### TASK INSTRUCTIONS:
Go through the listing below and output exactly the line with "-- ==== Sys2Proof/Machine/Queues.lean", the line with "split (R295). -/", and each line between; omit the rest.

### TASK DATA:
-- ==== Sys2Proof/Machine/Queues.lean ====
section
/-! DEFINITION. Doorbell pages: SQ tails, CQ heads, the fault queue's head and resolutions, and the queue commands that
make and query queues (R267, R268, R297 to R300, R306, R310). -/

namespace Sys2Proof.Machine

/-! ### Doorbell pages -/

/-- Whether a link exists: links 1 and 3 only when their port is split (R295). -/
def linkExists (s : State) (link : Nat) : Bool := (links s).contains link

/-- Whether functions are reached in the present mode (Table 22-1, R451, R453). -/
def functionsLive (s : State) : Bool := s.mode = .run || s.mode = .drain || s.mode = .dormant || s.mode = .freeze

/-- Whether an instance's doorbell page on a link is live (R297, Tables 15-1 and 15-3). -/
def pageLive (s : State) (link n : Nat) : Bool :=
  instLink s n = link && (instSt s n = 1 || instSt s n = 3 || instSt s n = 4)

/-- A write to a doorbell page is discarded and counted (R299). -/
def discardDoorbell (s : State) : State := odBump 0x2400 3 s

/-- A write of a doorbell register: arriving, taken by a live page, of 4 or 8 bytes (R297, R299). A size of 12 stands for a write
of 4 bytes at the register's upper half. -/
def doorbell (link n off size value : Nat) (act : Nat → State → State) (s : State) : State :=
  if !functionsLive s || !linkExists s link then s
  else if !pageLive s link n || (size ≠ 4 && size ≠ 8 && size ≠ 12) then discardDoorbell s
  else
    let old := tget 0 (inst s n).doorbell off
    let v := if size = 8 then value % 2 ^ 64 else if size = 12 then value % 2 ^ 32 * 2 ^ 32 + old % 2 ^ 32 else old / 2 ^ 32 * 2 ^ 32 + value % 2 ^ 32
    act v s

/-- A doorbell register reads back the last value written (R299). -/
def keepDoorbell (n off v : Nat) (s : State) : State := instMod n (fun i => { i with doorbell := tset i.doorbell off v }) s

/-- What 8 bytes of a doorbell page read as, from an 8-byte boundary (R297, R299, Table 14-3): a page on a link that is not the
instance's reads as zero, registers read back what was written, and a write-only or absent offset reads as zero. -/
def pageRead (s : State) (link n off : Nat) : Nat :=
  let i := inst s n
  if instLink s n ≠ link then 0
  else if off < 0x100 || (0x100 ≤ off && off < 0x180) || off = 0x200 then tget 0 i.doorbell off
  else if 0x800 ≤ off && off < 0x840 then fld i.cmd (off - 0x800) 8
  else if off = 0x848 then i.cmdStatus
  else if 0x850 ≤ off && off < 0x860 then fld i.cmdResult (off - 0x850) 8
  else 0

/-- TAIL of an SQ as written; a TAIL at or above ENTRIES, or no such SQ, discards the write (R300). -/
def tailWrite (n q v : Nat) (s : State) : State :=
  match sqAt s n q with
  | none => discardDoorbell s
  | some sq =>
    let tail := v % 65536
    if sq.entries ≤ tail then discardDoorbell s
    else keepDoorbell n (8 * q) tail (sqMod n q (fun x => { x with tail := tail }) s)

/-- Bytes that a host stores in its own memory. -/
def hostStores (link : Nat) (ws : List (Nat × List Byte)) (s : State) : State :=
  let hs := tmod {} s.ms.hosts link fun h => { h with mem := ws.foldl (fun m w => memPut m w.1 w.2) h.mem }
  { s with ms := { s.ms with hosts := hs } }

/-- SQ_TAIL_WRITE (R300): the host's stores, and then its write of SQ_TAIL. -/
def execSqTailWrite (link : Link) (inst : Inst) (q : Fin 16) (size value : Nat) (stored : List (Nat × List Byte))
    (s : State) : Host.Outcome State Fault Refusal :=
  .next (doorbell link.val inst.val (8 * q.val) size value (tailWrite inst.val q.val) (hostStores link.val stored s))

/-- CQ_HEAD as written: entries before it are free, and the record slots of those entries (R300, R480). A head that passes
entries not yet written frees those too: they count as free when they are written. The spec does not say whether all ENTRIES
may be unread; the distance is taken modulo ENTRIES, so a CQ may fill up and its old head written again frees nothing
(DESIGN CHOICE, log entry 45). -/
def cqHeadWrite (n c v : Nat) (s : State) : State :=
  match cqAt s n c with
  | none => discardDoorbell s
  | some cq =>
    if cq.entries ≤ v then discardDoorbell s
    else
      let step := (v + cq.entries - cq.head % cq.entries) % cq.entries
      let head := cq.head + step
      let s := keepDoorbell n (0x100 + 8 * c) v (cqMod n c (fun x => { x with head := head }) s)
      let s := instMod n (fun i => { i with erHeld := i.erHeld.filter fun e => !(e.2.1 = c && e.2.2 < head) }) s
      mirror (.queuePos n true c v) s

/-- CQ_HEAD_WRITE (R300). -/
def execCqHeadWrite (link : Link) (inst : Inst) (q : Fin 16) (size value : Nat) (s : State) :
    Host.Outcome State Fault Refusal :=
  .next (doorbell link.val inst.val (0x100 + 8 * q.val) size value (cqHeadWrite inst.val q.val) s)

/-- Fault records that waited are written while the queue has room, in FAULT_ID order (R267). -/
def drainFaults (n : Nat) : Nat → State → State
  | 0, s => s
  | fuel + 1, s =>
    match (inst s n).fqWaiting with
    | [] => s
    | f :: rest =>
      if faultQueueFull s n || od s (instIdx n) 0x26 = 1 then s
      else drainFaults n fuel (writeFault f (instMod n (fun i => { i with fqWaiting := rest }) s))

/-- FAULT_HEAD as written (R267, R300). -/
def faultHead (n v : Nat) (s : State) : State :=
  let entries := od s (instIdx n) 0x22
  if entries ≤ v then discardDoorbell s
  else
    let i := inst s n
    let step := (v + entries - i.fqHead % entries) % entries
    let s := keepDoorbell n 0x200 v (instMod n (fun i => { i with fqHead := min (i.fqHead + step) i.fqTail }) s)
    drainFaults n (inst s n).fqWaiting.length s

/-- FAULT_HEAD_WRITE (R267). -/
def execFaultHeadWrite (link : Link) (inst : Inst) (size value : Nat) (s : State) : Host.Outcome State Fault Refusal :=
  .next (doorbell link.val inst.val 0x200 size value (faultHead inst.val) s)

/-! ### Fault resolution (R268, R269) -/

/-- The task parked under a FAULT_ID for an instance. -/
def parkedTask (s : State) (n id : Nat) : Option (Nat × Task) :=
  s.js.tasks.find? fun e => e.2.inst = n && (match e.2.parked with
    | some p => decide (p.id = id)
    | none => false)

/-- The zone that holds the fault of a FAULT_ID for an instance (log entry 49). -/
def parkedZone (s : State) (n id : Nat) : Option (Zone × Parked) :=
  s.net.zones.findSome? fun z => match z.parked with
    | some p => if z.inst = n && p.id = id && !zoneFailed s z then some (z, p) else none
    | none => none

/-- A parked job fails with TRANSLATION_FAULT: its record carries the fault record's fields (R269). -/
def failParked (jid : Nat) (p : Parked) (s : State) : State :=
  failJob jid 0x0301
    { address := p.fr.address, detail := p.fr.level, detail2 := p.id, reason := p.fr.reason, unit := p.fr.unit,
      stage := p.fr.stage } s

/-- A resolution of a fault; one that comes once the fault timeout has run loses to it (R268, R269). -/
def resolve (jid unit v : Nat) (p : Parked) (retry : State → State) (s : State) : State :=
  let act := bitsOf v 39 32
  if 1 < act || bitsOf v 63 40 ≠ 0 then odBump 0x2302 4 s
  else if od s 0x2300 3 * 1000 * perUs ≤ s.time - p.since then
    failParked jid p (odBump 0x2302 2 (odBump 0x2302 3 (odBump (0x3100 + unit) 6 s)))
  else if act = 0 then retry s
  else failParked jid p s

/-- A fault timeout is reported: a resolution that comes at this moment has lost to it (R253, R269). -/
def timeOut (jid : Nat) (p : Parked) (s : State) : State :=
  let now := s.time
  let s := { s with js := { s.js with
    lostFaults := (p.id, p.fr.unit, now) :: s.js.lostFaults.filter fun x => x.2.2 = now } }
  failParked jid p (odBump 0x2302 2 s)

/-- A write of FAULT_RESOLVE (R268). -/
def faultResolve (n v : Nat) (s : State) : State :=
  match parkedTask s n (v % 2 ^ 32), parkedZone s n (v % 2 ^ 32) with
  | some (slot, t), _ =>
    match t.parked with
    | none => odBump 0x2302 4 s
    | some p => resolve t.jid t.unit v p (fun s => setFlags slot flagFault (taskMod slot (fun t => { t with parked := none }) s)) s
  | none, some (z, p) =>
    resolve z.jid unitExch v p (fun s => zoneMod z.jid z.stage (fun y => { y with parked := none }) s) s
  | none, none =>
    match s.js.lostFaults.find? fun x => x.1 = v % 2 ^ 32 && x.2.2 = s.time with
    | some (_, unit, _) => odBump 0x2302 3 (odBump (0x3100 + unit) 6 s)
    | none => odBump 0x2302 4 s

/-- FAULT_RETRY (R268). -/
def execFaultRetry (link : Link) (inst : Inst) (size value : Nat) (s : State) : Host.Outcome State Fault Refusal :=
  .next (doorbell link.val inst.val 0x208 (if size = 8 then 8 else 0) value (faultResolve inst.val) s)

---

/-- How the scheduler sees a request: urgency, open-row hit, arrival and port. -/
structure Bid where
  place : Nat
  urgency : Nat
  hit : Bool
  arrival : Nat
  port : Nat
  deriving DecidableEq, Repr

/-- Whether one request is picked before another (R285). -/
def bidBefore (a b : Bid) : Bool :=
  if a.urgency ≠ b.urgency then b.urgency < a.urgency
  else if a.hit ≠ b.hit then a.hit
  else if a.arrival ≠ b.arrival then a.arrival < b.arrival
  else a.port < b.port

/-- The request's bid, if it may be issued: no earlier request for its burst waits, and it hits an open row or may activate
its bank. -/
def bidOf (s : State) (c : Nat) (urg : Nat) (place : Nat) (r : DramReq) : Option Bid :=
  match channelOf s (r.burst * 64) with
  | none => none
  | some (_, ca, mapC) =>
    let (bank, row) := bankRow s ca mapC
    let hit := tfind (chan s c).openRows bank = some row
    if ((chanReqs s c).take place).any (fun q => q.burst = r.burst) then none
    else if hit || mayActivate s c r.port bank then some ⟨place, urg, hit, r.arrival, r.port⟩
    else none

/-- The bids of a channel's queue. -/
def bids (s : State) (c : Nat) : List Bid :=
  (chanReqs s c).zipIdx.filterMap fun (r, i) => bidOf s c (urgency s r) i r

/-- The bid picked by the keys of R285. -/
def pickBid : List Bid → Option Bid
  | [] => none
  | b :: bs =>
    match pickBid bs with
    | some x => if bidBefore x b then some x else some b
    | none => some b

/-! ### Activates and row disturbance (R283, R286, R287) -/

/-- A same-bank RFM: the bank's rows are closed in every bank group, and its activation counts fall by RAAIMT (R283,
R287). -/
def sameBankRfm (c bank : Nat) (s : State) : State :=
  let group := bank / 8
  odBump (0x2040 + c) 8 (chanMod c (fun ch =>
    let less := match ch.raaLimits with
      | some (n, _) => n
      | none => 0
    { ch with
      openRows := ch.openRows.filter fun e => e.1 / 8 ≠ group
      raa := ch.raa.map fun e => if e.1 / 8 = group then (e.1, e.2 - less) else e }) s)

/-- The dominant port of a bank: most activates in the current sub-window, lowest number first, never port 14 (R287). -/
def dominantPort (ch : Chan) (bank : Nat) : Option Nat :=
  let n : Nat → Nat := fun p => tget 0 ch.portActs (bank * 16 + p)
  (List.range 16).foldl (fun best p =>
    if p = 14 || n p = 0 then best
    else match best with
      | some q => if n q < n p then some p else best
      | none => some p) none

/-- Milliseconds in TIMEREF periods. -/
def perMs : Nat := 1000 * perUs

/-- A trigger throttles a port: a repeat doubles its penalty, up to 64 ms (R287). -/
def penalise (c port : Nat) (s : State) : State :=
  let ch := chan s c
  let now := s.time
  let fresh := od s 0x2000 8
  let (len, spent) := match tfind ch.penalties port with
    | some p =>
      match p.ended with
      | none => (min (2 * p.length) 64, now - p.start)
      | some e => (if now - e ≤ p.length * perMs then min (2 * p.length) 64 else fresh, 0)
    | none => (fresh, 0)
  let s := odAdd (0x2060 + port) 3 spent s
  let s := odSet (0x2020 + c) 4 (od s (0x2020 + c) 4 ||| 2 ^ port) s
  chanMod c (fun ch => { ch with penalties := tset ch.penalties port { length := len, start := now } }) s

==

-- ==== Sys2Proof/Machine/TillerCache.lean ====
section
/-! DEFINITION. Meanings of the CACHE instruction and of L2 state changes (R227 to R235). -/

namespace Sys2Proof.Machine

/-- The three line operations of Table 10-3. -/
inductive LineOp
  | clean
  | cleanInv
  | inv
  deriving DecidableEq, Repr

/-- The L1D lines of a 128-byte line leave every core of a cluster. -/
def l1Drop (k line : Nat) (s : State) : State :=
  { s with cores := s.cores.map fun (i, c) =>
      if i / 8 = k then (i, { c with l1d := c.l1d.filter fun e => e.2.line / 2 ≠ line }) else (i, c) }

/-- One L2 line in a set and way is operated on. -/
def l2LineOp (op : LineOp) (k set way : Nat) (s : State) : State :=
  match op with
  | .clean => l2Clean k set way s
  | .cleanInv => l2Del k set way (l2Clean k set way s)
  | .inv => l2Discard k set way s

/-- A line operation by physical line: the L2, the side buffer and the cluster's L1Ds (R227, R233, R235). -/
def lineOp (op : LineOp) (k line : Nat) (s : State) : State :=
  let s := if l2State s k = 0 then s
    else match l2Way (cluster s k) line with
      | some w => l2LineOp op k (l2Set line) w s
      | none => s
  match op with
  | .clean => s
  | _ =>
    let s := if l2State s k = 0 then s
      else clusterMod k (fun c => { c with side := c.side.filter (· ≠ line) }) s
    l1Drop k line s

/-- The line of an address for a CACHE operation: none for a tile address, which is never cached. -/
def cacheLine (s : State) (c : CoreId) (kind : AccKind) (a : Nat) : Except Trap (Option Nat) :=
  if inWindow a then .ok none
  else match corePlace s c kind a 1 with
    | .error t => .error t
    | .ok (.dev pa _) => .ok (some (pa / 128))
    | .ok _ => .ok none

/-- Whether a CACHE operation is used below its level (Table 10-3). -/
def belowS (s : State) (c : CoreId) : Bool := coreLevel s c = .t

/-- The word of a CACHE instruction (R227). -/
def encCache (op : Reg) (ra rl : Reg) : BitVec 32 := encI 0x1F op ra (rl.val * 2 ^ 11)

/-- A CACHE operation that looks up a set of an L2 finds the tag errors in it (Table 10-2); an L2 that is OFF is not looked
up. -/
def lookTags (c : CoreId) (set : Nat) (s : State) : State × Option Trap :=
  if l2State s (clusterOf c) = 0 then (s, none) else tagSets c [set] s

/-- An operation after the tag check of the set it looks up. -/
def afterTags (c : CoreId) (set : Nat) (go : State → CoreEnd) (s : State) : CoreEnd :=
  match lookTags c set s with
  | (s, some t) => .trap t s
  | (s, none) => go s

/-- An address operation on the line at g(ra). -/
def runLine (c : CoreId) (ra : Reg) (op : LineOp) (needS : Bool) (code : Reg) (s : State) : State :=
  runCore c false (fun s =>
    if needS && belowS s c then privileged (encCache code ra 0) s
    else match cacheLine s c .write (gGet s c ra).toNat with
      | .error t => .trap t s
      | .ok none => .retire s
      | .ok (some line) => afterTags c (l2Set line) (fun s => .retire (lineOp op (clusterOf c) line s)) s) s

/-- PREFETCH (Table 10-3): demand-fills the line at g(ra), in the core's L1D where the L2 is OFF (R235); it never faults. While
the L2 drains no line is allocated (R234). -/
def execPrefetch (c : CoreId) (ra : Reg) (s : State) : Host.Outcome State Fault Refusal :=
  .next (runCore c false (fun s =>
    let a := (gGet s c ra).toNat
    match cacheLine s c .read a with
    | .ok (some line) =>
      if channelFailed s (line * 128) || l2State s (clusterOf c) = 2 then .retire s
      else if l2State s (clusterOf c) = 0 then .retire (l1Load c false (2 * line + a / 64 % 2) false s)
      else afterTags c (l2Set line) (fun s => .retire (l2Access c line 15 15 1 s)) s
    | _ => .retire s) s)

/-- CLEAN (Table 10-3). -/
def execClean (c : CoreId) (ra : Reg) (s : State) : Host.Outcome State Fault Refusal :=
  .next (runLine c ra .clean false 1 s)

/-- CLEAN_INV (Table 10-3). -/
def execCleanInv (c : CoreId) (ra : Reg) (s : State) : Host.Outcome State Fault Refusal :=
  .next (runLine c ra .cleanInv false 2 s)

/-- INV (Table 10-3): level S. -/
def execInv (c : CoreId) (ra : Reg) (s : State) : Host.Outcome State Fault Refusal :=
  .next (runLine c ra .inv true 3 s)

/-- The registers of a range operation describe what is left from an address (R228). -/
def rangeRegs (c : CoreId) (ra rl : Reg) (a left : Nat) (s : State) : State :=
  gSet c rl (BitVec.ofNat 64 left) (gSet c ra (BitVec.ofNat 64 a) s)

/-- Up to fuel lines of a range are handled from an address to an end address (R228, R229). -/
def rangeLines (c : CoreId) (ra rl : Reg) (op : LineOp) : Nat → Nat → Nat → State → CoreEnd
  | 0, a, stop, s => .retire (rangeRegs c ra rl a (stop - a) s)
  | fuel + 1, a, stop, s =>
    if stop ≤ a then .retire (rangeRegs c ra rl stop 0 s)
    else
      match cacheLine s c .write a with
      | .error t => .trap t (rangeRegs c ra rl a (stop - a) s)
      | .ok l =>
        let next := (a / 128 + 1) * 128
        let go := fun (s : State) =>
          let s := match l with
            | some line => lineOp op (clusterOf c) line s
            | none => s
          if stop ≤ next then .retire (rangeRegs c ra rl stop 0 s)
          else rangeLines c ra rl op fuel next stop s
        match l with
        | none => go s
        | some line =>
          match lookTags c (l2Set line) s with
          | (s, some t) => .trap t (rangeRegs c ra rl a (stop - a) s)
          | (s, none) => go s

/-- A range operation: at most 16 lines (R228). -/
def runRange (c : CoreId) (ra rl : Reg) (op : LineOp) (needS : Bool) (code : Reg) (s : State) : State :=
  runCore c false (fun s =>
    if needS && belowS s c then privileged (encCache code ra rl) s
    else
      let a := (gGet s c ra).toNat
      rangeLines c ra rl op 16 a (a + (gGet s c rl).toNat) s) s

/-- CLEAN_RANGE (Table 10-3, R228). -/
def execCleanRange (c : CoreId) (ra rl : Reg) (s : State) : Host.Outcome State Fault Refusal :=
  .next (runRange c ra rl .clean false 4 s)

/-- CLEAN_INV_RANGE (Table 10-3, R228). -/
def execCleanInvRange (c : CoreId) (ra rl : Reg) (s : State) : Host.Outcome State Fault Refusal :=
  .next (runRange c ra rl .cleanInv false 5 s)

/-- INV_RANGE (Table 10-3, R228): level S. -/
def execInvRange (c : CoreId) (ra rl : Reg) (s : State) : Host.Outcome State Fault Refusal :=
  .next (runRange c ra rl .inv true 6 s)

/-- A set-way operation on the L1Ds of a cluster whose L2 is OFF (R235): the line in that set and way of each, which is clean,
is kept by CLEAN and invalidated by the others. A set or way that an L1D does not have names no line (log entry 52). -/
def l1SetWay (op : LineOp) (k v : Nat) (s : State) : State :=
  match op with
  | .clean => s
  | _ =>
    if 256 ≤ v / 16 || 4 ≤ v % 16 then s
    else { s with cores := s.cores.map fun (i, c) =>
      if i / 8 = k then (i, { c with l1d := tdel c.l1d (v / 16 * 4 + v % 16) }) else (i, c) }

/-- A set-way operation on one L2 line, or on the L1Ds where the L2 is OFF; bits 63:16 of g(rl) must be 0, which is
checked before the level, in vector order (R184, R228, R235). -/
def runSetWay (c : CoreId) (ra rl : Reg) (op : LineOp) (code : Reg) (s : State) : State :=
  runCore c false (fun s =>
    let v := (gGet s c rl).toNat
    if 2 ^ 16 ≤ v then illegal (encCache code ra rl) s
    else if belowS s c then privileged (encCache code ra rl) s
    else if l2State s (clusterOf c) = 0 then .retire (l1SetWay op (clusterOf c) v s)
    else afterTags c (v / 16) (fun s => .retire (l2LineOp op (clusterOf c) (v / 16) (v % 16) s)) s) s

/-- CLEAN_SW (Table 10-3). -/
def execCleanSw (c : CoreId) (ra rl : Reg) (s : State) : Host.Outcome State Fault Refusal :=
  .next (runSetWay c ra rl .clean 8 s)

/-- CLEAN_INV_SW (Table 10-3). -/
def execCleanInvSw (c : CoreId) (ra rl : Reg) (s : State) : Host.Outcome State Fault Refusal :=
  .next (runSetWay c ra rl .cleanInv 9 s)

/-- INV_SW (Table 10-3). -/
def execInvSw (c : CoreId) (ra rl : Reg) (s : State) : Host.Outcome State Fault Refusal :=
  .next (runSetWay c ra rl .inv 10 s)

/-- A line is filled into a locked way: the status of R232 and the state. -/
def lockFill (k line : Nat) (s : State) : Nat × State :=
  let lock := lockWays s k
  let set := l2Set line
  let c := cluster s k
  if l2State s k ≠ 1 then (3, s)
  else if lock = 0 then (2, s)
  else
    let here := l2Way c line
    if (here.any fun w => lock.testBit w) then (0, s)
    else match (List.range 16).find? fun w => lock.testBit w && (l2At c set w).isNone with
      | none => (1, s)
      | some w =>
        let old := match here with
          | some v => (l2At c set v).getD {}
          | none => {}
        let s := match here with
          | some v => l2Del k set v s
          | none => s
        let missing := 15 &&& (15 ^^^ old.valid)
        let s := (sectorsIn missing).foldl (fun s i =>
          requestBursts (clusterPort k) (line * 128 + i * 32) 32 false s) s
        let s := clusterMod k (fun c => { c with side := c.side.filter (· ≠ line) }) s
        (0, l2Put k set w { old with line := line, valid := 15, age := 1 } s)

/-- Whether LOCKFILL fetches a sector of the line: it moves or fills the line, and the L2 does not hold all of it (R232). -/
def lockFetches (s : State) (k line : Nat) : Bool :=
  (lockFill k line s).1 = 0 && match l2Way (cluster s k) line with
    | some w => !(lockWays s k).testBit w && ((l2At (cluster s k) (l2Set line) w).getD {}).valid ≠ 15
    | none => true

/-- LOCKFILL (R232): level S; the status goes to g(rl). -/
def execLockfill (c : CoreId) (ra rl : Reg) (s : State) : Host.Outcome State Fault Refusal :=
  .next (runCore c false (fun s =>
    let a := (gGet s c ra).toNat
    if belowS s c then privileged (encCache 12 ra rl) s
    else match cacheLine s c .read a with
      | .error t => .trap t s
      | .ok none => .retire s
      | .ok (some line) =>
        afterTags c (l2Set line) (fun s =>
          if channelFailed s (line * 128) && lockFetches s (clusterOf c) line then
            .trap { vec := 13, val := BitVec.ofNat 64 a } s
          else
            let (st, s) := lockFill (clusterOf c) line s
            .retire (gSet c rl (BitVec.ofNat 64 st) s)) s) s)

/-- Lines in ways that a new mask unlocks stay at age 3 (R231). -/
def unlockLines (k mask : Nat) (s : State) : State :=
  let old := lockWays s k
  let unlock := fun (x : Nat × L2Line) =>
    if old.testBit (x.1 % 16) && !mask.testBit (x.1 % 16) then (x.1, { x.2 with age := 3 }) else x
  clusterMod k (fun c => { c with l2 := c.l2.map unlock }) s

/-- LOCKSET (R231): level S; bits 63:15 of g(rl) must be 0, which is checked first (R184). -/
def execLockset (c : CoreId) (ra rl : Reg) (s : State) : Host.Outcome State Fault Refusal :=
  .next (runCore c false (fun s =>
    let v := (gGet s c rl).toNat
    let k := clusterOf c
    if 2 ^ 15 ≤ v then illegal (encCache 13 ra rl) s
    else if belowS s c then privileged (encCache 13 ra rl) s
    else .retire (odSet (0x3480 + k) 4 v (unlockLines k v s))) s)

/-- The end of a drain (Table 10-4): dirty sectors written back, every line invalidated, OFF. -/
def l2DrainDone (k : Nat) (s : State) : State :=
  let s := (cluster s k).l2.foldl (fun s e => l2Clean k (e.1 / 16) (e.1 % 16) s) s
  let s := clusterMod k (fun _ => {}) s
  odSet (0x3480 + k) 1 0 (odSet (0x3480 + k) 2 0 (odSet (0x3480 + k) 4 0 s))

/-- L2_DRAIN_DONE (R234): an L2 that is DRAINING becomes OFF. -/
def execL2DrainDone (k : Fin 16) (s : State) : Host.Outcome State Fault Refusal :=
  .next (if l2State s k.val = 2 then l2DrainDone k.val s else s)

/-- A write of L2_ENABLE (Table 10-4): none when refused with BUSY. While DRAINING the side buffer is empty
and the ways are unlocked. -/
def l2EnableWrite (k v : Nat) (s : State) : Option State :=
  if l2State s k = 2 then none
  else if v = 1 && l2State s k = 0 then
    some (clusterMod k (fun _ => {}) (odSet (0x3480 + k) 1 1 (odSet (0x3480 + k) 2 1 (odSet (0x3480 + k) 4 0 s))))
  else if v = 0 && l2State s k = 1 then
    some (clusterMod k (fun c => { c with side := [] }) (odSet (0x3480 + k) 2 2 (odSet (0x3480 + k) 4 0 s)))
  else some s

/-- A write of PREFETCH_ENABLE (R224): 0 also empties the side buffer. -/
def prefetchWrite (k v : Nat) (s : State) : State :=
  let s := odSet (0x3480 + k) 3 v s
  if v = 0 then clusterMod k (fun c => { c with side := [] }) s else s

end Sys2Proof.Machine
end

### TASK OUTPUT:
-- ==== Sys2Proof/Machine/Queues.lean ====
section
/-! DEFINITION. Doorbell pages: SQ tails, CQ heads, the fault queue's head and resolutions, and the queue commands that
make and query queues (R267, R268, R297 to R300, R306, R310). -/

namespace Sys2Proof.Machine

/-! ### Doorbell pages -/

/-- Whether a link exists: links 1 and 3 only when their port is split (R295). -/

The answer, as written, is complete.